#### [TASK ITEM]
Across the entries below, how many lines include "isEmpty"? Give the number and nothing else.

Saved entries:
/-- The physical address of an object's record, through the directory (R235); none when it is absent. -/
def recordAddr (s : State) (x : Ctx) (obj : Nat) : Option Nat :=
  let base := bits x.ortF.toNat 0 56
  if obj = 0 then none
  else if !inOneRange s.plat base 32768 then none
  else
    let ptr := memNat s.mem (base + 8 * bits obj 10 12) 8
    let blk := bits ptr 8 48 * 256
    if bits ptr 63 1 = 0 ∨ bits ptr 0 8 ≠ 0 ∨ bits ptr 56 7 ≠ 0 then none
    else if !inOneRange s.plat blk 0x40000 then none
    else some (blk + 256 * bits obj 0 10)

/-- The record of the argument object (R175). -/
def argRecord (args : List Byte) : Rec :=
  let n := if args.length = 0 then 4 else args.length
  [BitVec.ofNat 32 (1 + 2 ^ 3 + 2 ^ 7), BitVec.ofNat 32 (8 + 2 ^ 7 + 3 * 2 ^ 11), BitVec.ofNat 32 n, 0,
    BitVec.ofNat 32 n] ++ List.replicate 59 0

/-- The record as the walkers and the object record cache see it (R235, R237): empty when absent. -/
def recordWords (s : State) (ctx obj : Nat) : Rec :=
  match s.caches.orc.find? (fun e => e.ctx == ctx && e.obj == obj) with
  | some e => e.words
  | none =>
    match ctxGet s ctx with
    | none => []
    | some x => match recordAddr s x obj with
      | none => []
      | some pa => memWords s.mem pa 64

/-- Whether the walk to an object's record meets a poisoned word of memory: the directory pointer or the record. -/
def recordSoft (s : State) (ctx obj : Nat) : Bool :=
  if s.plat.poison.isEmpty ∨ (s.caches.orc.any (fun e => e.ctx == ctx && e.obj == obj)) = true then false
  else match ctxGet s ctx with
  | none => false
  | some x => rangePoisoned s.plat (bits x.ortF.toNat 0 56 + 8 * bits obj 10 12) 8 ||
    (match recordAddr s x obj with
    | some pa => rangePoisoned s.plat pa 256
    | none => false)

/-- A failed check: cause, detail and the element index of its address. -/
structure Fail where
  cause  : Nat
  detail : Nat
  idx    : Nat
  deriving DecidableEq, Repr

/-- The record of an object, or NOOBJ with detail 0 or 1 (R16, R22, R175); SOFTERR with detail 2 where the walk reads a
poisoned word (R325; DEDUCED, unsafe: log entry 11). -/
def recordOf (s : State) (ag : Agent) (obj i : Nat) : Except Fail Rec :=
  if obj = Config.argObject then
    match ag.args with
    | some b => .ok (argRecord b)
    | none => .error ⟨4, 0, i⟩
  else
    let r := recordWords s ag.ctx obj
    if recordSoft s ag.ctx obj then .error ⟨0x16, 2, i⟩
    else if !recV r then .error ⟨4, 0, i⟩
    else if recMalformed r then .error ⟨4, 1, i⟩
    else .ok r

/-! ### Residency (R238 to R240) -/

/-- Whether an entry breaks R239. -/
def entryMalformed (own : Nat) (e : Nat) : Bool :=
  let tier := bits e 61 2
  bits e 13 3 != 0 || bits e 56 2 != 0 || (bits e 58 1 == 1 && bits e 63 1 == 0) ||
  (if tier = 3 then bits e 0 13 == own
   else bits e 0 13 != own || !frameInTier tier (bits e 16 40))

/-- The place of an entry in the residency table (R238). -/
def entryAddr (r : Rec) (sub rep : Nat) : Nat :=
  recRtab r + 8 * (if recProp r then 4 * sub + rep else sub)

/-- An entry as stored in memory, or none when it cannot be read (R234). -/
def entryStored (s : State) (r : Rec) (sub rep : Nat) : Option Nat :=
  if inOneRange s.plat (entryAddr r sub rep) 8 then some (memNat s.mem (entryAddr r sub rep) 8) else none

/-- Whether reading an entry meets a poisoned word of memory (R325). -/
def entrySoft (s : State) (ctx obj : Nat) (r : Rec) (sub rep : Nat) : Bool :=
  !s.plat.poison.isEmpty && !(s.caches.res.any (fun e => e.t == ⟨ctx, obj, sub, rep⟩)) &&
    rangePoisoned s.plat (entryAddr r sub rep) 8

/-- An entry as an access finds it: a cached copy where there is one (R237). -/
def entryOf (s : State) (ctx obj : Nat) (r : Rec) (sub rep : Nat) : Option Nat :=
  match s.caches.res.find? (fun e => e.t == ⟨ctx, obj, sub, rep⟩) with
  | some e => some e.entry.toNat
  | none => entryStored s r sub rep

/-- The replica an agent's lookup uses (R240); 0 for an object with PROP = 0. -/
def replicaOf (r : Rec) (tower : Option Nat) : Nat :=
  if !recProp r then 0
  else match tower with
    | some t => if bits (recRmask r) t 1 = 1 then t else
        ((List.range 4).find? (fun k => bits (recRmask r) k 1 == 1)).getD 0
    | none => ((List.range 4).find? (fun k => bits (recRmask r) k 1 == 1)).getD 0

/-- The replicas that a write is performed in (R248). -/
def replicasOf (r : Rec) : List Nat :=
  if recProp r then (List.range 4).filter (fun k => bits (recRmask r) k 1 == 1) else [0]

/-- What the residency check says of one sub-tile (R240). -/
inductive Look
  | bad (cause detail : Nat)
  | unit (t : SubTile)
  | here (frame tier : Nat)
  | there (dev frame : Nat)
  deriving DecidableEq, Repr

/-- Whether the fault unit has work on a sub-tile. -/
def fuBusy (s : State) (t : SubTile) : Bool := s.fu.jobs.any (fun j => j.t == t)

/-- Whether a relocation of a sub-tile has begun its copy: its writes wait until it is over, also where its entry names the new
frame already (R244, R361). -/
def fuMoving (s : State) (t : SubTile) : Bool :=
  s.fu.jobs.any (fun j => j.t == t && (j.phase == .copying || j.phase == .closing))

/-- Whether a capacity frame lies where a port maps it and that port is up (R253). -/
def capacityUp (p : Platform) (frame : Nat) : Bool :=
  (regionOf p (frame * 65536)).isSome && p.cxlUp.getD ((frame - 0x10000000) / 2 ^ 25) false

/-- The residency check of one sub-tile and one replica. A path that waited for a service that failed traps,
whatever has become of the entry (R242). -/
def lookSub (s : State) (ag : Agent) (obj : Nat) (r : Rec) (sub rep : Nat) (write : Bool) : Look :=
  let t : SubTile := ⟨ag.ctx, obj, sub, rep⟩
  if recRtab r = 0 then .bad 7 3
  else if entrySoft s ag.ctx obj r sub rep then .bad 0x16 2
  else match ag.failed.find? (fun f => f.1 == t) with
  | some f => .bad f.2.1 f.2.2
  | none => match entryOf s ag.ctx obj r sub rep with
  | none => .bad 7 2
  | some e =>
    let tier := bits e 61 2
    let res := bits e 63 1
    let frame := bits e 16 40
    if entryMalformed s.plat.devnum e then .bad 7 2
    else if res = 0 ∧ tier < 2 then .bad 7 1
    else if res = 0 ∨ ((bits e 59 1 = 1 ∨ fuMoving s t) ∧ write) then .unit t
    else if tier = 3 then .there (bits e 0 13) frame
    else if tier = 2 ∧ !capacityUp s.plat frame then .bad 7 1
    else .here frame tier

/-! ### Checking an access (R109) -/

/-- A checked access: record, object, element, bit address in the object's storage, width. -/
structure Loc where
  rec_ : Rec
  obj  : Nat
  i    : Nat
  a    : Nat
  n    : Nat
  deriving DecidableEq, Repr

/-- What an access needs: permission (none where an entry says without PERM), direction, alignment. -/
structure Need where
  perm  : Option Perm
  write : Bool
  align : Bool
  deriving DecidableEq, Repr

/-- The permission step (R24, R28, R248, R273): KIND before PERM_X, and PROP before PERM_A. -/
def permFail (r : Rec) (p : Perm) : Option Nat :=
  if p = .x ∧ recKind r ≠ 2 then some 3
  else if p = .a ∧ recProp r = true then some 2
  else if recPerm r p then none else some 1

/-- Steps 1 to 4 of R109 for an access of n bits at element i, which may be negative or too large. -/
def checkShape (s : State) (ag : Agent) (obj : Nat) (i : Int) (n : Nat) (nd : Need) : Except Fail Loc :=
  let idx := intBits 42 i
  match recordOf s ag obj idx with
  | .error f => .error f
  | .ok r =>
    match nd.perm.bind (permFail r) with
    | some d => .error ⟨5, d, idx⟩
    | none =>
      if i < 0 ∨ (recCount r : Int) ≤ i then .error ⟨6, 0, idx⟩
      else match translate r idx with
      | none => .error ⟨6, 0, idx⟩
      | some a =>
        if storageBound r < a + n then .error ⟨6, 0, idx⟩
        else if nd.align ∧ a % n ≠ 0 then .error ⟨3, 0, idx⟩
        else .ok ⟨r, obj, idx, a, n⟩

/-- The sub-tiles that bits a to a + n - 1 lie in (R238). -/
def subTilesOf (a n : Nat) : List Nat :=
  (List.range ((a + n - 1) / 2 ^ 19 - a / 2 ^ 19 + 1)).map (· + a / 2 ^ 19)

/-- Where a piece of an access lies: in this device's memory, in an argument object, or on another device
(the sub-tile and a bit address in that device's physical memory). -/
inductive Place
  | phys (bit : Nat)
  | arg (bit : Nat)
  | far (dev sub bit : Nat)
  deriving DecidableEq, Repr

/-- One piece of an access: where it lies, and which bits of the value it holds. -/
structure Piece where
  place : Place
  lo    : Nat
  n     : Nat
  deriving DecidableEq, Repr

/-- The residency step of an access (R240): a failure, sub-tiles for the fault unit, or the pieces for one
replica. -/
structure Found where
  bad    : Option (Nat × Nat)
  units  : List SubTile
  pieces : List Piece
  deriving DecidableEq, Repr

/-- The residency step over the sub-tiles of an access, for one replica. -/
def findPieces (s : State) (ag : Agent) (l : Loc) (rep : Nat) (write : Bool) : Found :=
  if l.obj = Config.argObject then ⟨none, [], [⟨.arg l.a, 0, l.n⟩]⟩
  else (subTilesOf l.a l.n).foldl (fun acc sub =>
    let lo := max l.a (sub * 2 ^ 19)
    let hi := min (l.a + l.n) ((sub + 1) * 2 ^ 19)
    match lookSub s ag l.obj l.rec_ sub rep write with
    | .bad c d => if acc.bad.isNone then { acc with bad := some (c, d) } else acc
    | .unit t => { acc with units := acc.units ++ [t] }
    | .here frame _ =>
      if aclRange s.plat ag.master (frame * 2 ^ 19 + lo % 2 ^ 19) (hi - lo) (if write then ag.right else 0) then
        { acc with pieces := acc.pieces ++ [⟨.phys (frame * 2 ^ 19 + lo % 2 ^ 19), lo - l.a, hi - lo⟩] }
      else if acc.bad.isNone then { acc with bad := some (5, 4) } else acc
    | .there dev frame =>
      { acc with pieces := acc.pieces ++
          [⟨.far dev sub (frame * 2 ^ 19 + lo % 2 ^ 19), lo - l.a, hi - lo⟩] })
    ⟨none, [], []⟩

/-- The residency step of an access: of the agent's replica for a read, of every replica for a write. -/
def findAll (s : State) (ag : Agent) (l : Loc) (write : Bool) : Found :=
  if write then
    (replicasOf l.rec_).foldl (fun acc rep =>
      let f := findPieces s ag l rep true
      ⟨acc.bad.or f.bad, acc.units ++ f.units, acc.pieces ++ f.pieces⟩) ⟨none, [], []⟩
  else findPieces s ag l (replicaOf l.rec_ ag.tower) false

/-! ### Reading and writing a checked access -/

/-- The bits of a local piece. -/
def readPiece (s : State) (args : List Byte) (p : Piece) : Nat :=
  match p.place with
  | .phys bit => memBits s.mem bit p.n
  | .arg bit => bits (bytesNat args) bit p.n
  | .far _ _ _ => 0

/-- The value of an access whose pieces are local. -/
def readPieces (s : State) (args : List Byte) (ps : List Piece) : Nat :=
  ps.foldl (fun acc p => acc + 2 ^ p.lo * readPiece s args p) 0

/-- Writes the pieces of an access that lie in this device's memory. -/
def writePieces (m : Memory) (ps : List Piece) (x : Nat) : Memory :=
  ps.foldl (fun m p => match p.place with
    | .phys bit => memPutBits m bit p.n (bits x p.lo p.n)
    | _ => m) m

/-- Whether a piece touches an ECC word that is poisoned (R325): words of 8 bytes. -/
def piecePoisoned (s : State) (p : Piece) : Bool :=
  match p.place with
  | .phys bit => s.plat.poison.any (fun w => decide (w * 64 < bit + p.n) && decide (bit < w * 64 + 64))
  | _ => false

/-- The poisoned words that remain after a write: one that the write covers whole is clean again (R325). -/
def unpoison (pl : Platform) (ps : List Piece) : Platform :=
  { pl with poison := pl.poison.filter (fun w => !ps.any (fun p => match p.place with
      | .phys bit => decide (bit ≤ w * 64) && decide (w * 64 + 64 ≤ bit + p.n)
      | _ => false)) }

/-! ### What the engines' paths see (R218, R266, R275, R300) -/

/-- The bytes of the pieces of an access that lie in this device's memory. -/
def pieceBytes (ps : List Piece) : List (Nat × Nat) :=
  ps.filterMap (fun p => match p.place with
    | .phys bit => some (bit / 8, (bit % 8 + p.n + 7) / 8)
    | _ => none)

/-- The length of the least start of a list of hidden writes that holds `k` of those over some bytes. -/
def uptoMeets (r : Nat × Nat) : Nat → List Hidden → Nat
  | 0, _ => 0
  | _, [] => 0
  | k + 1, h :: hs =>
    if bytesMeet h.bytes r then uptoMeets r k hs + 1
    else match uptoMeets r (k + 1) hs with
      | 0 => 0
      | n + 1 => n + 2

#### [SOLUTION]
2